-- ==== Sys2Proof/Syntax.lean ====
section
/-!
DEFINITION. Syntax.lean: register names, the modifiers of the instruction forms, and the instructions.
Register numbers and codes follow R49, R54, R56 to R66.
-/
namespace Sys2Proof

/-- A g register field (R65). -/
abbrev GReg := BitVec 6
/-- A v register number (R65). -/
abbrev VReg := BitVec 5
/-- A p register number (R65). -/
abbrev PReg := BitVec 4
/-- A macro handle m0 to m7 (R65). -/
abbrev MReg := BitVec 3
/-- LAND, the landing distance of a result (R24). -/
abbrev Land := BitVec 4
/-- The signed 6-bit offset of an MO slot (R24). -/
abbrev Ofs := BitVec 6
/-- The signed 14-bit immediate of an RI slot (R23). -/
abbrev Imm14 := BitVec 14
/-- The signed 20-bit displacement of a CB slot (R23). -/
abbrev Disp := BitVec 20

/-- The scope codes of R49, narrowest first. -/
inductive Scope | berth | tile | spur | field | wafer | sys
  deriving DecidableEq, Repr

/-- The widths of LD and ST (R57). -/
inductive LdW | b | h | w | d | q
  deriving DecidableEq, Repr

/-- The widths of LDS (R57). -/
inductive LdsW | b | h | w
  deriving DecidableEq, Repr

/-- The format bit of an FLT cell (R56). -/
inductive FFmt | f32 | f64
  deriving DecidableEq, Repr

/-- The conditions of FCMP (R56). -/
inductive FCond | eq | lt | le | un
  deriving DecidableEq, Repr

/-- The sub-ops of FCVT (R56, R112). -/
inductive FCvt | other | i64 | ui64 | fi64 | fui64 | bf16 | fp16
  deriving DecidableEq, Repr

/-- The conditions of BRN.p (R54). -/
inductive PCond | p | np | any | none
  deriving DecidableEq, Repr

/-- The operations of AMO and AMOS (R60). -/
inductive AmoOp | add | min | max | and | or | xor | swp | cas
  deriving DecidableEq, Repr

/-- The operations of RED (R61). -/
inductive RedOp | add | min | max | and | or | xor
  deriving DecidableEq, Repr

/-- The widths of AMO and RED, 4 or 8 bytes (R60). -/
inductive AmoW | w | d
  deriving DecidableEq, Repr

/-- The ordering codes of AMOS (R60). -/
inductive AmoOrd | acq | rel | ar
  deriving DecidableEq, Repr

/-- The variants of TLW, TMM, TMMG, TSPZ and TDR (R63). -/
inductive MVar | bf16 | fp16 | fp32 | ft | f0
  deriving DecidableEq, Repr

/-- The variants of TRANK (R63). -/
inductive RVar | bf16 | fp16 | fp32
  deriving DecidableEq, Repr

/-- The element sizes of the copy and gather macros (R63). -/
inductive ESize | e1 | e2 | e4 | e8 | e16 | e64
  deriving DecidableEq, Repr

/-- The special registers that CSRR lands and CSRW writes (R66, R120, R328, R351, R416). -/
inductive SpecReg
  | tag | fptr | berthno | jobid
  | lc (k : BitVec 2)
  | fflags | fctl | vlt
  | fmt (k : BitVec 4)
  | shape (k : BitVec 2)
  | cctl (c : BitVec 2) | clim (c : BitVec 2) | ctmpl (c : BitVec 2) | ctag (c : BitVec 2) | cpos (c : BitVec 2)
  | cemit (c : BitVec 2)
  | evctl | evnow | evqlen | evdrop | evans
  | evwl (k : BitVec 2) | evwh (k : BitVec 2)
  | pbub | frzc | vhaz | latev | cyc | retb | enjob | enfld
  | svec | scause | sbad | sdet | sberth | ssave | sstat
  | esoftc | ehardc | ejlimc | estatc | ewpos
  deriving DecidableEq, Repr

/-- The tile counters whose reading clears them (R66, R328, R412). -/
inductive RscReg | pbub | frzc | vhaz | latev | evdrop | evans
  deriving DecidableEq, Repr

/-- The macro queues of a tile (R167). -/
inductive Queue | matrix | gather | copy (k : BitVec 2) | egress
  deriving DecidableEq, Repr

/-- The five ports of a router (R251, R379). -/
inductive Port | n | e | s | w | l
  deriving DecidableEq, Repr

^^^^^^^^

§ **REQUIRED WORK**:
Your answer must be the lines above, unchanged, from the first one through the line that holds "RED (R61). -/", inclusive, and no others.

§ **ANSWER**:
-- ==== Sys2Proof/Syntax.lean ====
section
/-!
DEFINITION. Syntax.lean: register names, the modifiers of the instruction forms, and the instructions.
Register numbers and codes follow R49, R54, R56 to R66.
-/
namespace Sys2Proof

/-- A g register field (R65). -/
abbrev GReg := BitVec 6
/-- A v register number (R65). -/
abbrev VReg := BitVec 5
/-- A p register number (R65). -/
abbrev PReg := BitVec 4
/-- A macro handle m0 to m7 (R65). -/
abbrev MReg := BitVec 3
/-- LAND, the landing distance of a result (R24). -/
abbrev Land := BitVec 4
/-- The signed 6-bit offset of an MO slot (R24). -/
abbrev Ofs := BitVec 6
/-- The signed 14-bit immediate of an RI slot (R23). -/
abbrev Imm14 := BitVec 14
/-- The signed 20-bit displacement of a CB slot (R23). -/
abbrev Disp := BitVec 20

/-- The scope codes of R49, narrowest first. -/
inductive Scope | berth | tile | spur | field | wafer | sys
  deriving DecidableEq, Repr

/-- The widths of LD and ST (R57). -/
inductive LdW | b | h | w | d | q
  deriving DecidableEq, Repr

/-- The widths of LDS (R57). -/
inductive LdsW | b | h | w
  deriving DecidableEq, Repr

/-- The format bit of an FLT cell (R56). -/
inductive FFmt | f32 | f64
  deriving DecidableEq, Repr

/-- The conditions of FCMP (R56). -/
inductive FCond | eq | lt | le | un
  deriving DecidableEq, Repr

/-- The sub-ops of FCVT (R56, R112). -/
inductive FCvt | other | i64 | ui64 | fi64 | fui64 | bf16 | fp16
  deriving DecidableEq, Repr

/-- The conditions of BRN.p (R54). -/
inductive PCond | p | np | any | none
  deriving DecidableEq, Repr

/-- The operations of AMO and AMOS (R60). -/
inductive AmoOp | add | min | max | and | or | xor | swp | cas
  deriving DecidableEq, Repr

/-- The operations of RED (R61). -/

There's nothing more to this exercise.